## [Exercise instructions]
Where the records below reach the line containing "its base-16 value", start transcribing, and end with the line containing "(classify p line = .badArity", exactly and with nothing else added.

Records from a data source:
/-- R103, R192: EOL empties LINE whatever the parse gives; a line that parses to f, with the host accepting,
appends the one record {f, validate f} to OUT; a line that is empty or of whitespace only emits nothing; the last
clause is R103's example. Nothing else changes (`freeIdx` and `resultAccept` are the model's own fields, log
entries 6 and 8). -/
def Obligations.EolValidatesAndReports : Prop :=
  (∀ s : State, s.faulted = false → parseLine s.cfg s.line = none → exec .eol s = .next { s with line := [] }) ∧
  (∀ (s : State) (f : Frame), s.faulted = false → s.validation = none → s.HostAccepts →
    parseLine s.cfg s.line = some f →
      exec .eol s = .next { s with
        line := [], out := s.out ++ [⟨f, validate Config.tables s.cfg.accWidth f⟩],
        resultAccept := s.resultAccept.tail, freeIdx := s.freeIdx + 1 }) ∧
  (∀ s : State, s.faulted = false → (∀ o ∈ s.line, o ∈ s.cfg.wsSet) → exec .eol s = .next { s with line := [] }) ∧
  (∀ (s : State) (f : Frame), s.faulted = false → s.validation = none → s.HostAccepts → s.cfg = defaultParams →
    f = #v[0xAA, 0x00, 1, 1, 1, 1, 1, 1, 1, 1, 1, 1, 1, 1, 0x00, 0xB6] → s.line = frameText f →
      exec .eol s = .next { s with
        line := [], out := s.out ++ [⟨f, true⟩],
        resultAccept := s.resultAccept.tail, freeIdx := s.freeIdx + 1 })

/-- R244: an EOL whose record the host does not accept empties LINE, emits nothing and is held, with the
registers of its finished validation (log entries 6 and 8). -/
def Obligations.EolHeldWhenNotAccepted : Prop :=
  ∀ (s : State) (f : Frame), s.faulted = false → ¬ s.HostAccepts → parseLine s.cfg s.line = some f →
    ∃ v : Validation, exec .eol s = .next { s with
        line := [], resultAccept := s.resultAccept.tail, freeIdx := s.freeIdx + 1, validation := some v } ∧
      v.frame = f ∧ HeldSound s.cfg v

/-- What the three commands leave unchanged (R24, R101 to R103): STATUS, the configuration, the port and the
reset flag always; for NOP everything; for CHR everything but LINE; for EOL, OUT but for one record at its end.
-/
def Obligations.CommandFrames : Prop :=
  ∀ (i : Instr) (s t : State), exec i s = .next t →
    t.status = s.status ∧ t.cfg = s.cfg ∧ t.initialised = s.initialised ∧ t.commandPort = s.commandPort ∧
    t.acceptAfter = s.acceptAfter ∧ (∃ rs, t.out = s.out ++ rs ∧ rs.length ≤ 1) ∧
    (i = .nop → t = s) ∧
    (∀ d, i = .chr d → t = { s with line := t.line }) ∧
    (i = .eol → s.faulted = false → t.line = [])

/-! ### The line parser (41_line_parser.md) -/

/-- R121: whitespace is membership of WS_SET, whose default has the ten octets listed. -/
def Obligations.WhitespaceIsWsSet : Prop :=
  (∀ (p : Params) (o : Byte), isWs p o = true ↔ o ∈ p.wsSet) ∧
  ∀ o : Byte, isWs defaultParams o = true ↔
    (0x09 ≤ o ∧ o ≤ 0x0D) ∨ (0x1C ≤ o ∧ o ≤ 0x20)

/-- R122: tokens are the maximal non-empty runs of token octets, in order: a line of whitespace has none, one
run alone is one token, and a whitespace octet ends the run before it. -/
def Obligations.TokensAreMaximalRuns : Prop :=
  ∀ p : Params,
    tokens p [] = [] ∧
    (∀ (o : Byte) (line : List Byte), o ∈ p.wsSet → tokens p (o :: line) = tokens p line) ∧
    (∀ run : List Byte, run ≠ [] → (∀ o ∈ run, o ∉ p.wsSet) → tokens p run = [run]) ∧
    (∀ (run : List Byte) (o : Byte) (line : List Byte), run ≠ [] → (∀ x ∈ run, x ∉ p.wsSet) → o ∈ p.wsSet →
      tokens p (run ++ o :: line) = run :: tokens p line)

/-- R124, R125: the candidates are every token after the first marker, there are none to consider without a
marker, and a marker among them is no byte token. -/
def Obligations.CandidatesFollowFirstMarker : Prop :=
  (∀ ts cs : List Token, afterMarker ts = some cs ↔
    ∃ pre, markerToken ∉ pre ∧ ts = pre ++ markerToken :: cs) ∧
  (∀ ts : List Token, afterMarker ts = none ↔ markerToken ∉ ts) ∧
  (∀ (p : Params) (line : List Byte), markerToken ∉ tokens p line → parseLine p line = none) ∧
  ∀ g : Grammar, hexval g markerToken = none

/-- R127: the hex digits and their values, in either case, and no other octet. -/
def Obligations.HexDigitValues : Prop :=
  (∀ k : Fin 10, hexDigit (BitVec.ofNat 8 (0x30 + k.val)) = some k.val) ∧
  (∀ k : Fin 6, hexDigit (BitVec.ofNat 8 (0x41 + k.val)) = some (10 + k.val)) ∧
  (∀ k : Fin 6, hexDigit (BitVec.ofNat 8 (0x61 + k.val)) = some (10 + k.val)) ∧
  ∀ o : Byte, ¬ (0x30 ≤ o ∧ o ≤ 0x39) → ¬ (0x41 ≤ o ∧ o ≤ 0x46) → ¬ (0x61 ≤ o ∧ o ≤ 0x66) → hexDigit o = none

/-- R128: under STRICT2 a token has a value exactly when it has two octets, both hex digits, and the value is
16 times the first digit plus the second. -/
def Obligations.Strict2TokenValue : Prop :=
  (∀ (t : Token) (v : Byte), hexval .strict2 t = some v ↔
    ∃ a b x y, t = [a, b] ∧ hexDigit a = some x ∧ hexDigit b = some y ∧ v.toNat = 16 * x + y) ∧
  ∀ t : Token, t.length ≠ 2 → hexval .strict2 t = none

/-- R129: under HEXRANGE the value of a token of hex digits ds, most significant first, is its base-16 value
where that is at most 255; a token with another octet, or with a larger value, has none. -/
def Obligations.HexRangeTokenValue : Prop :=
  (∀ (t : Token) (ds : List Nat), t ≠ [] → t.map hexDigit = ds.map some →
    (hexval .hexRange t).map BitVec.toNat =
      if Nat.ofDigits 16 ds.reverse ≤ 255 then some (Nat.ofDigits 16 ds.reverse) else none) ∧
  (∀ (t : Token) (o : Byte), o ∈ t → hexDigit o = none → hexval .hexRange t = none) ∧
  hexval .hexRange [0x41] = some 10 ∧ hexval .hexRange [0x30, 0x41, 0x41] = some 170 ∧
  hexval .hexRange [0x31, 0x30, 0x30] = none ∧
  hexval .hexRange [0x30, 0x30, 0x30, 0x30, 0x30, 0x30, 0x46, 0x46] = some 255

/-- R133 (with R124 to R132): parse_line gives f exactly when the line has a marker, 16 tokens follow the first
one, token j has the value f[j] for every j, and f[0] is 0xAA; else it gives none. -/
def Obligations.ParseLineComposesGates : Prop :=
  ∀ (p : Params) (line : List Byte) (f : Frame), parseLine p line = some f ↔
    ∃ pre cs : List Token, tokens p line = pre ++ markerToken :: cs ∧ markerToken ∉ pre ∧ cs.length = 16 ∧
      cs.map (hexval p.grammar) = f.toList.map some ∧ f[0] = 0xAA

/-- R134: classify names the first gate of R133 that fails; which classes are StructuralSkip and which is
TokenParseError; and every class but FRAME has the same effect: no record, LINE emptied, STATUS unchanged. -/
def Obligations.ClassifyNamesFirstFailingGate : Prop :=
  ∀ (p : Params) (line : List Byte),
    (classify p line = .noMarker ↔ markerToken ∉ tokens p line) ∧
    (∀ cs, afterMarker (tokens p line) = some cs →
      (classify p line = .badArity ↔ cs.length ≠ 16) ∧
      (classify p line = .badToken ↔ cs.length = 16 ∧ ∃ t ∈ cs, hexval p.grammar t = none) ∧
      (classify p line = .badSync ↔ cs.length = 16 ∧ (∀ t ∈ cs, hexval p.grammar t ≠ none) ∧
        ∀ t, cs.head? = some t → hexval p.grammar t ≠ some 0xAA)) ∧
    (classify p line = .frame ↔ ∃ f, parseLine p line = some f) ∧
    (isStructuralSkip (classify p line) = true ↔ classify p line = .noMarker ∨ classify p line = .badArity ∨
      classify p line = .badSync) ∧
    (isTokenParseError (classify p line) = true ↔ classify p line = .badToken) ∧
    ∀ s : State, s.cfg = p → s.line = line → s.faulted = false → classify p line ≠ .frame →
      exec .eol s = .next { s with line := [] }

/-- R135: tokens before the first marker do not affect the result. -/
def Obligations.LeadingTokensUnconstrained : Prop :=
  ∀ (p : Params) (line line' : List Byte) (pre pre' cs : List Token),
    tokens p line = pre ++ markerToken :: cs → tokens p line' = pre' ++ markerToken :: cs →
    markerToken ∉ pre → markerToken ∉ pre' → parseLine p line = parseLine p line'

/-- R138: P1 (for a first token that does not denote 0xAA, malformed or not; `aa` does), P2 and P8. The token `ZZ`
is [0x5A, 0x5A]. -/
def Obligations.SyncArityAndTokenGates : Prop :=
  (∀ (p : Params) (line : List Byte) (cs : List Token), afterMarker (tokens p line) = some cs →
    cs.length = 16 → (∀ t, cs.head? = some t → hexval p.grammar t ≠ some 0xAA) → parseLine p line = none) ∧
  hexval .strict2 [0x61, 0x61] = some 0xAA ∧
  (∀ (p : Params) (line : List Byte) (cs : List Token), afterMarker (tokens p line) = some cs →
    cs.length ≠ 16 → parseLine p line = none) ∧
  (∀ (s : State) (cs : List Token), afterMarker (tokens s.cfg s.line) = some cs → [0x5A, 0x5A] ∈ cs →
    cs.length = 16 → parseLine s.cfg s.line = none ∧
      (s.faulted = false → exec .eol s = .next { s with line := [] }))

/-- R137: the bounded streaming parser, started from any leftover summary, gives on every line the result of
parse_line, for every configuration. -/
def Obligations.StreamingParserAgrees : Prop :=
  ∀ (p : Params) (u : Summary) (line : List Byte), streamLine p u line = parseLine p line

/-- R78 with R133: the text that FRAME expands to parses back to the frame, under either grammar. -/
def Obligations.FrameTextParsesBack : Prop :=
  ∀ (f : Frame) (g : Grammar) (width : Nat), f[0] = 0xAA →
    parseLine ⟨g, defaultWsSet, width⟩ (frameText f) = some f

/-- D9: a line that parses under STRICT2 parses to the same frame under HEXRANGE, and one whose candidate
tokens all have two octets parses alike under both. -/
def Obligations.GrammarsAgreeOnTwoDigits : Prop :=
  ∀ (ws : List Byte) (width : Nat) (line : List Byte),
    (∀ f, parseLine ⟨.strict2, ws, width⟩ line = some f → parseLine ⟨.hexRange, ws, width⟩ line = some f) ∧
    ∀ cs, afterMarker (tokens ⟨.strict2, ws, width⟩ line) = some cs → (∀ t ∈ cs, t.length = 2) →
      parseLine ⟨.strict2, ws, width⟩ line = parseLine ⟨.hexRange, ws, width⟩ line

## [Expected answer]
/-- R129: under HEXRANGE the value of a token of hex digits ds, most significant first, is its base-16 value
where that is at most 255; a token with another octet, or with a larger value, has none. -/
def Obligations.HexRangeTokenValue : Prop :=
  (∀ (t : Token) (ds : List Nat), t ≠ [] → t.map hexDigit = ds.map some →
    (hexval .hexRange t).map BitVec.toNat =
      if Nat.ofDigits 16 ds.reverse ≤ 255 then some (Nat.ofDigits 16 ds.reverse) else none) ∧
  (∀ (t : Token) (o : Byte), o ∈ t → hexDigit o = none → hexval .hexRange t = none) ∧
  hexval .hexRange [0x41] = some 10 ∧ hexval .hexRange [0x30, 0x41, 0x41] = some 170 ∧
  hexval .hexRange [0x31, 0x30, 0x30] = none ∧
  hexval .hexRange [0x30, 0x30, 0x30, 0x30, 0x30, 0x30, 0x46, 0x46] = some 255

/-- R133 (with R124 to R132): parse_line gives f exactly when the line has a marker, 16 tokens follow the first
one, token j has the value f[j] for every j, and f[0] is 0xAA; else it gives none. -/
def Obligations.ParseLineComposesGates : Prop :=
  ∀ (p : Params) (line : List Byte) (f : Frame), parseLine p line = some f ↔
    ∃ pre cs : List Token, tokens p line = pre ++ markerToken :: cs ∧ markerToken ∉ pre ∧ cs.length = 16 ∧
      cs.map (hexval p.grammar) = f.toList.map some ∧ f[0] = 0xAA

/-- R134: classify names the first gate of R133 that fails; which classes are StructuralSkip and which is
TokenParseError; and every class but FRAME has the same effect: no record, LINE emptied, STATUS unchanged. -/
def Obligations.ClassifyNamesFirstFailingGate : Prop :=
  ∀ (p : Params) (line : List Byte),
    (classify p line = .noMarker ↔ markerToken ∉ tokens p line) ∧
    (∀ cs, afterMarker (tokens p line) = some cs →
      (classify p line = .badArity ↔ cs.length ≠ 16) ∧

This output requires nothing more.